(Collected data entries)
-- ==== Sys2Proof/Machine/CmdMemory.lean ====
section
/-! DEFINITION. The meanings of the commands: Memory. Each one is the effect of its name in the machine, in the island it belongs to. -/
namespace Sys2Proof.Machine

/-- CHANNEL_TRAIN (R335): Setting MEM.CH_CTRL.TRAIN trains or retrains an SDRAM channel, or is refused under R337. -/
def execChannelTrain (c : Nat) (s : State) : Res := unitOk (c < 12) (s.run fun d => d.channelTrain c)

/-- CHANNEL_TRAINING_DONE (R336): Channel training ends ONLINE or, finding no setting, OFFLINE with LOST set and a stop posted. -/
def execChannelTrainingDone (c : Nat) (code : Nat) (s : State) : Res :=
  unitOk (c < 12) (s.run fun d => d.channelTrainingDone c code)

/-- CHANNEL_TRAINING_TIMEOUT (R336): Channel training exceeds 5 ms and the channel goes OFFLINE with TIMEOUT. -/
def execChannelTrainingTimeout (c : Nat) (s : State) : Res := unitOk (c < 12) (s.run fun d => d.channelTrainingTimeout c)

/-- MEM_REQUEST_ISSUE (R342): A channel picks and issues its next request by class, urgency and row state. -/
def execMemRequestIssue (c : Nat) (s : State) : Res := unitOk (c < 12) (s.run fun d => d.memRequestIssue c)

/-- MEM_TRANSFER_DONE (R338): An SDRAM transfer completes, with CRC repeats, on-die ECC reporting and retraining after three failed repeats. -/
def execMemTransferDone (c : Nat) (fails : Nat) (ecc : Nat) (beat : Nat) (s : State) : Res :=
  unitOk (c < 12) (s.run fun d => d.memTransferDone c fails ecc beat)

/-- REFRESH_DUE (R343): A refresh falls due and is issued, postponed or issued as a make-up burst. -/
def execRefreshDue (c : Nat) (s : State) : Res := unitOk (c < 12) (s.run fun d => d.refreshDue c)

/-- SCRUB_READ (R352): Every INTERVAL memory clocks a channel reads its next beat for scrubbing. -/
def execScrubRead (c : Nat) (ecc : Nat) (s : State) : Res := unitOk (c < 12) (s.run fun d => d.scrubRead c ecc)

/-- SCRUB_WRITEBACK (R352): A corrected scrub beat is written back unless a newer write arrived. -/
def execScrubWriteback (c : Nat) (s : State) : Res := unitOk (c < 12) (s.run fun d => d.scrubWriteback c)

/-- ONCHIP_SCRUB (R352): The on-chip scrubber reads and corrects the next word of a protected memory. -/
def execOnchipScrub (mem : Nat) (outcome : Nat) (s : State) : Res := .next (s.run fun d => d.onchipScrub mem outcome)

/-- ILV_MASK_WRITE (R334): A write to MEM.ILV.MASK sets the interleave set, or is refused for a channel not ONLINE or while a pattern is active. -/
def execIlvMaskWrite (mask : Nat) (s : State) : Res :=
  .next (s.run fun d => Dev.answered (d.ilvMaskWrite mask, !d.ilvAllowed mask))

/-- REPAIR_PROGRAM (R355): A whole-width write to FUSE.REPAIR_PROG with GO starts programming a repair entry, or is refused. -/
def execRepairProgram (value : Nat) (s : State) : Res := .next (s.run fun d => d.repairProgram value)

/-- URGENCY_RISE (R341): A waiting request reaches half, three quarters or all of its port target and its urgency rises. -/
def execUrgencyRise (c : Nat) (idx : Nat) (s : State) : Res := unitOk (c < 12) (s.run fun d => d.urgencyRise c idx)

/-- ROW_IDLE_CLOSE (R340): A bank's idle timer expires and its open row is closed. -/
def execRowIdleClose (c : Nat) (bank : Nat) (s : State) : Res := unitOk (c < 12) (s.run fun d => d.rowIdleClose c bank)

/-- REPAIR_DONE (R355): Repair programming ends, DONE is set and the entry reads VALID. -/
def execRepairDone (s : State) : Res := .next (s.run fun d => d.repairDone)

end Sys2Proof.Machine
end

==

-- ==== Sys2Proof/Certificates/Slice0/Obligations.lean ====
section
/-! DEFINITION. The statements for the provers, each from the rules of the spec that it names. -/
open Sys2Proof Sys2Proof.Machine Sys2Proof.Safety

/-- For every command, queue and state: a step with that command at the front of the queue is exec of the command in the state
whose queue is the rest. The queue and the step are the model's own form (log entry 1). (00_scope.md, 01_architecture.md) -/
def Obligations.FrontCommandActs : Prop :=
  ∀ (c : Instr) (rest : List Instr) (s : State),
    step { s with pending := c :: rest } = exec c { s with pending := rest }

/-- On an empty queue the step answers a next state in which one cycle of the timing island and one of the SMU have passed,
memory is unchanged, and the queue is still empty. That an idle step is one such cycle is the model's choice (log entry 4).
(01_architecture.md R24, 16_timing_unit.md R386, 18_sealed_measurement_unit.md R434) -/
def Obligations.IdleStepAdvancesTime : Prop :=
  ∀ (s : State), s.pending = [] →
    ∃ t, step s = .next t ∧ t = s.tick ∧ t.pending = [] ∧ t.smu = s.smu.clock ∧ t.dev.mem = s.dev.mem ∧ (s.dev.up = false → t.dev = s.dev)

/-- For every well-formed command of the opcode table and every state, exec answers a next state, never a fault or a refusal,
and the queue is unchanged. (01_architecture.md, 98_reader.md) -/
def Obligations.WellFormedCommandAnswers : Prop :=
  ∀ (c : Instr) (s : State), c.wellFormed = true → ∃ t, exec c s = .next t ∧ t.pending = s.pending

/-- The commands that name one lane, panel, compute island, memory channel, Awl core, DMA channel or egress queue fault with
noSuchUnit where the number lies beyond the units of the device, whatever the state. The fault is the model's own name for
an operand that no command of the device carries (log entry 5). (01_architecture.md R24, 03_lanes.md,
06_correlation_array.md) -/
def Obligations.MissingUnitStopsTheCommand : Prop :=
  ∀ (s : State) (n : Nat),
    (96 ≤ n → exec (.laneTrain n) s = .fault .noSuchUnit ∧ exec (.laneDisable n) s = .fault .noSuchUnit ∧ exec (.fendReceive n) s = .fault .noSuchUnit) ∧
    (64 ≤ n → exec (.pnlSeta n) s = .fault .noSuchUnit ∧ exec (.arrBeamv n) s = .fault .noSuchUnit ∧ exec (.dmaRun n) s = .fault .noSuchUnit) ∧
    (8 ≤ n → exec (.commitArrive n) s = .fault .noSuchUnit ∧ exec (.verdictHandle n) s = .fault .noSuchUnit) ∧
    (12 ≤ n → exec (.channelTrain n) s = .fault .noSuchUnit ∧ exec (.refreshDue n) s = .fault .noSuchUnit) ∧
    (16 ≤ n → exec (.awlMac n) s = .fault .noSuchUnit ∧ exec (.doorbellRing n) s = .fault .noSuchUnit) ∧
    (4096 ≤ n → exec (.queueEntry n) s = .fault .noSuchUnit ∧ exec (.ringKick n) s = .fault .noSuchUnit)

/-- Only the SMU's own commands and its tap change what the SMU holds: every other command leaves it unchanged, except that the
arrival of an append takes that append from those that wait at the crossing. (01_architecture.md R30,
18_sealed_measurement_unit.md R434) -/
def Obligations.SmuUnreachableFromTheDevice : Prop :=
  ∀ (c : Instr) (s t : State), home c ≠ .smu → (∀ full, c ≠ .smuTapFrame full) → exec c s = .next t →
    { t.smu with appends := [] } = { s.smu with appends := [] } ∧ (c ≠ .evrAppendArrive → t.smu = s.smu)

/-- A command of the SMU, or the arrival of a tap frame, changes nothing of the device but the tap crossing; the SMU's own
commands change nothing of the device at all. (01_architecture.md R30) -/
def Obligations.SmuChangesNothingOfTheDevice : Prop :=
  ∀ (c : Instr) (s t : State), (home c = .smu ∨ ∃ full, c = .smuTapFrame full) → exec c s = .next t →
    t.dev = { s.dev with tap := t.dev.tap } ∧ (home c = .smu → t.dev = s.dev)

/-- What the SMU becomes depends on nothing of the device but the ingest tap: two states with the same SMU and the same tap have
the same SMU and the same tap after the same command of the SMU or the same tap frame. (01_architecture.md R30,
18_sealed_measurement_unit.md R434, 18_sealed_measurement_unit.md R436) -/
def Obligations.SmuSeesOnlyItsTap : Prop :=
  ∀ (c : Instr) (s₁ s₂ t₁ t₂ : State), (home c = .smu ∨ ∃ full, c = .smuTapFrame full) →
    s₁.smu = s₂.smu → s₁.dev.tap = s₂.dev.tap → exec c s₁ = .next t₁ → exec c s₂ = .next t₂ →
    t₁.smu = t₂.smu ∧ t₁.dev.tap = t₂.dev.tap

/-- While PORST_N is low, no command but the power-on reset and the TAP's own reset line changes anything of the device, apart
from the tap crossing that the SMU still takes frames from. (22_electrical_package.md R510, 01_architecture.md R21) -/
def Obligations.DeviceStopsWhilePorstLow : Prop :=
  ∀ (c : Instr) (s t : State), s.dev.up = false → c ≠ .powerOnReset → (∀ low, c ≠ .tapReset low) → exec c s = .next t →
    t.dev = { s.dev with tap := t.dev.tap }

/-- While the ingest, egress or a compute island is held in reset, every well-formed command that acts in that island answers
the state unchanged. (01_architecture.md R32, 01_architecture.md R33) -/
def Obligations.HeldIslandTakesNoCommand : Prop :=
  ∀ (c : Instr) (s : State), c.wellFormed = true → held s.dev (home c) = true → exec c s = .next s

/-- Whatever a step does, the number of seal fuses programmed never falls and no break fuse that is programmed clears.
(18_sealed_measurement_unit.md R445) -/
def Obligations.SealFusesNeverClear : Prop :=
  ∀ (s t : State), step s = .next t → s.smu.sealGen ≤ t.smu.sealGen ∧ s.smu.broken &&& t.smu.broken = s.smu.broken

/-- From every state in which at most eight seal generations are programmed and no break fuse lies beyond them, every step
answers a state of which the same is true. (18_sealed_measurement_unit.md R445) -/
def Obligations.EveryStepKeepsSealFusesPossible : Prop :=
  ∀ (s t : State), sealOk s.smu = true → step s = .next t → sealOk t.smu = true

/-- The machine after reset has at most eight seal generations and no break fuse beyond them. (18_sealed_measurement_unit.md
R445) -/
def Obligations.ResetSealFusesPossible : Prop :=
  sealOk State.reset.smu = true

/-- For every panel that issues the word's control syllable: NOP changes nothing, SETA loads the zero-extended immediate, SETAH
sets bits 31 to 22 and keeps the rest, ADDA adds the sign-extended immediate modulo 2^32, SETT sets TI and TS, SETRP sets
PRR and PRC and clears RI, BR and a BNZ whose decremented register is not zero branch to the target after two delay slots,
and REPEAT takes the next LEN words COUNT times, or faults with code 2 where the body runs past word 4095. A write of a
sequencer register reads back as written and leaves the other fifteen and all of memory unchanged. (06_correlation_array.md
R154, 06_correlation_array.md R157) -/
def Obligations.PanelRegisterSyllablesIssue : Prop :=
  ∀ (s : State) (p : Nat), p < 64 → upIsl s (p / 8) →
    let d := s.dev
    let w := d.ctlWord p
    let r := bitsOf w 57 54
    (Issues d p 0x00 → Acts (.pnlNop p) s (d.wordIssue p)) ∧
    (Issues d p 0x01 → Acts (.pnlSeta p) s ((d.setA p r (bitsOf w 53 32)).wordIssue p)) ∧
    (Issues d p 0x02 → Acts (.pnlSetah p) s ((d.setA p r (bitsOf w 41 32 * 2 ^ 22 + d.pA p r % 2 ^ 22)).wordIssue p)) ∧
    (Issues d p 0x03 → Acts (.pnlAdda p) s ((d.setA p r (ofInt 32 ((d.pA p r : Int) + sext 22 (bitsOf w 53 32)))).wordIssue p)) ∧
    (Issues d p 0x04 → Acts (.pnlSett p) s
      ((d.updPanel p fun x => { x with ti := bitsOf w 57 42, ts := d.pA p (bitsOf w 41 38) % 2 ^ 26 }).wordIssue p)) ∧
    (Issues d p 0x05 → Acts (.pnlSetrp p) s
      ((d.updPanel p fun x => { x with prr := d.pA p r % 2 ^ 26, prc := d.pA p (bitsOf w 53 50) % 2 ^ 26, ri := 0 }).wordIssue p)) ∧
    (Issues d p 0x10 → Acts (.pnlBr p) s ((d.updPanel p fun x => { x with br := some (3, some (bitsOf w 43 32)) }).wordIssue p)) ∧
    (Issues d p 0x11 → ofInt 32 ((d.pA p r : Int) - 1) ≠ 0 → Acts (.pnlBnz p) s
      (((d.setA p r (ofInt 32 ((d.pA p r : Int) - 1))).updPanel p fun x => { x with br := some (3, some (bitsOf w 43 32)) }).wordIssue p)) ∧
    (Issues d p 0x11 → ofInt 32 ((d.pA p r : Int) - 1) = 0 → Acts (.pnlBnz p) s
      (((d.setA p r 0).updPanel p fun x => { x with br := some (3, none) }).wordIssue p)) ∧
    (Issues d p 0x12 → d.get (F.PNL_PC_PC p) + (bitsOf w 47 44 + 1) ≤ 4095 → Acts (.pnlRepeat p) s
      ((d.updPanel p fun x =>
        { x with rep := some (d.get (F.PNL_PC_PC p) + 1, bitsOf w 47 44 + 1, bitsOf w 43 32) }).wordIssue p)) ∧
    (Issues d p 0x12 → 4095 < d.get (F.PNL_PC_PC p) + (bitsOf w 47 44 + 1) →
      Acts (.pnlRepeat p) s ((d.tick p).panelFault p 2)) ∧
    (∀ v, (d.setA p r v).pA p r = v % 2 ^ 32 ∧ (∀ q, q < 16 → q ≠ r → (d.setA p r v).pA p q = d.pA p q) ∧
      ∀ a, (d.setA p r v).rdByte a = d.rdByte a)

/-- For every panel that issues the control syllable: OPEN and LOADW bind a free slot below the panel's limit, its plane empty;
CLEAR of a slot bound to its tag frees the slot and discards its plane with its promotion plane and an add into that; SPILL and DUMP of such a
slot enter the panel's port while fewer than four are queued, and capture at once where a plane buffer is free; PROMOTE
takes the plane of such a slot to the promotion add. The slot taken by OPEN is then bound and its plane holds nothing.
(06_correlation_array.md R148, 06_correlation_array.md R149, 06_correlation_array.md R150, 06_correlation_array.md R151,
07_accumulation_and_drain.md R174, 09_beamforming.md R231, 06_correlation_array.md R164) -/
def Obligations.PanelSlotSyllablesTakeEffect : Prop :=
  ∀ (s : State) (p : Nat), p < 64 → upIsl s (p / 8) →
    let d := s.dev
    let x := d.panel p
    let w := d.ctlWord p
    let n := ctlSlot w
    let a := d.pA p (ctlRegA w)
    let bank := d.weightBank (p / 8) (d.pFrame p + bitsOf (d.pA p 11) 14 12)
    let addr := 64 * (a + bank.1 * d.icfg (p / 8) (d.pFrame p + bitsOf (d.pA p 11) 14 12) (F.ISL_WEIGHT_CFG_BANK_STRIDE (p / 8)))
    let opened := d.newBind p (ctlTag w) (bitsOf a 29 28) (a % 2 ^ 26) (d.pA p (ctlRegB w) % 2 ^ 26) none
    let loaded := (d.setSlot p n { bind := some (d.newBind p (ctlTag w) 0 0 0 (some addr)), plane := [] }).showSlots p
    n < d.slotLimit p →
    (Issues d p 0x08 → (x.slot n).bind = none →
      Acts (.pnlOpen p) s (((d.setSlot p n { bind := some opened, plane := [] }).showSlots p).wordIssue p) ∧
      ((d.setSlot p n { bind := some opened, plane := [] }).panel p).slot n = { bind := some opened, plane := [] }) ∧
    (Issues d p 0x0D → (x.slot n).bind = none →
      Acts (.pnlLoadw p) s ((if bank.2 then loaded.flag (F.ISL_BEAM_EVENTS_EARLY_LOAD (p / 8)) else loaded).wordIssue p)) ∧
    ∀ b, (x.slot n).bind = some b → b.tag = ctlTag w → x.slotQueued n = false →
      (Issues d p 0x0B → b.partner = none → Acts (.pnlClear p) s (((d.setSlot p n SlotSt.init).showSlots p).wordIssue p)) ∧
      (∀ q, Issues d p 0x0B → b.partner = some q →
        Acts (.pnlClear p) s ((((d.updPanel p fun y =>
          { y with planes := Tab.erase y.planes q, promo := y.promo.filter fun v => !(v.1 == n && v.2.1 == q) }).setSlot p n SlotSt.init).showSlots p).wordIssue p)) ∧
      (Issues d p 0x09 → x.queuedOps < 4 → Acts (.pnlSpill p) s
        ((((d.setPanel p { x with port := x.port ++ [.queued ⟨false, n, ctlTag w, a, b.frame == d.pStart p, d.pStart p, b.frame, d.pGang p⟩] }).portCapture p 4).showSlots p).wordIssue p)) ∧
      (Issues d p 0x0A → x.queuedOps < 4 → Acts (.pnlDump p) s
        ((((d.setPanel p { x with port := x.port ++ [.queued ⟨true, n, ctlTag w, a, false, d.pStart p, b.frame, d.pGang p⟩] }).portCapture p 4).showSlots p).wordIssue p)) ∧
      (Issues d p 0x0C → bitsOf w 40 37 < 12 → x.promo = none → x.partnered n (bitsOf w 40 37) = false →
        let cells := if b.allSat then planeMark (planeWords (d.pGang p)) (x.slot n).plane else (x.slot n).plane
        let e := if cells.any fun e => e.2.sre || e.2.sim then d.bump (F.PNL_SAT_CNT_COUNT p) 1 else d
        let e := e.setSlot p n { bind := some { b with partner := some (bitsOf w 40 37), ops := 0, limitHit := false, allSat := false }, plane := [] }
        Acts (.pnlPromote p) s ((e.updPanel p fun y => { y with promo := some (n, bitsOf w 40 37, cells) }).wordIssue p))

### TASK
Reproduce exactly the lines above from the line with "let cells := if" to the line with "Acts (.pnlPromote p)", including both, and add nothing.

### WRITTEN RESPONSE
        let cells := if b.allSat then planeMark (planeWords (d.pGang p)) (x.slot n).plane else (x.slot n).plane
        let e := if cells.any fun e => e.2.sre || e.2.sim then d.bump (F.PNL_SAT_CNT_COUNT p) 1 else d
        let e := e.setSlot p n { bind := some { b with partner := some (bitsOf w 40 37), ops := 0, limitHit := false, allSat := false }, plane := [] }
        Acts (.pnlPromote p) s ((e.updPanel p fun y => { y with promo := some (n, bitsOf w 40 37, cells) }).wordIssue p))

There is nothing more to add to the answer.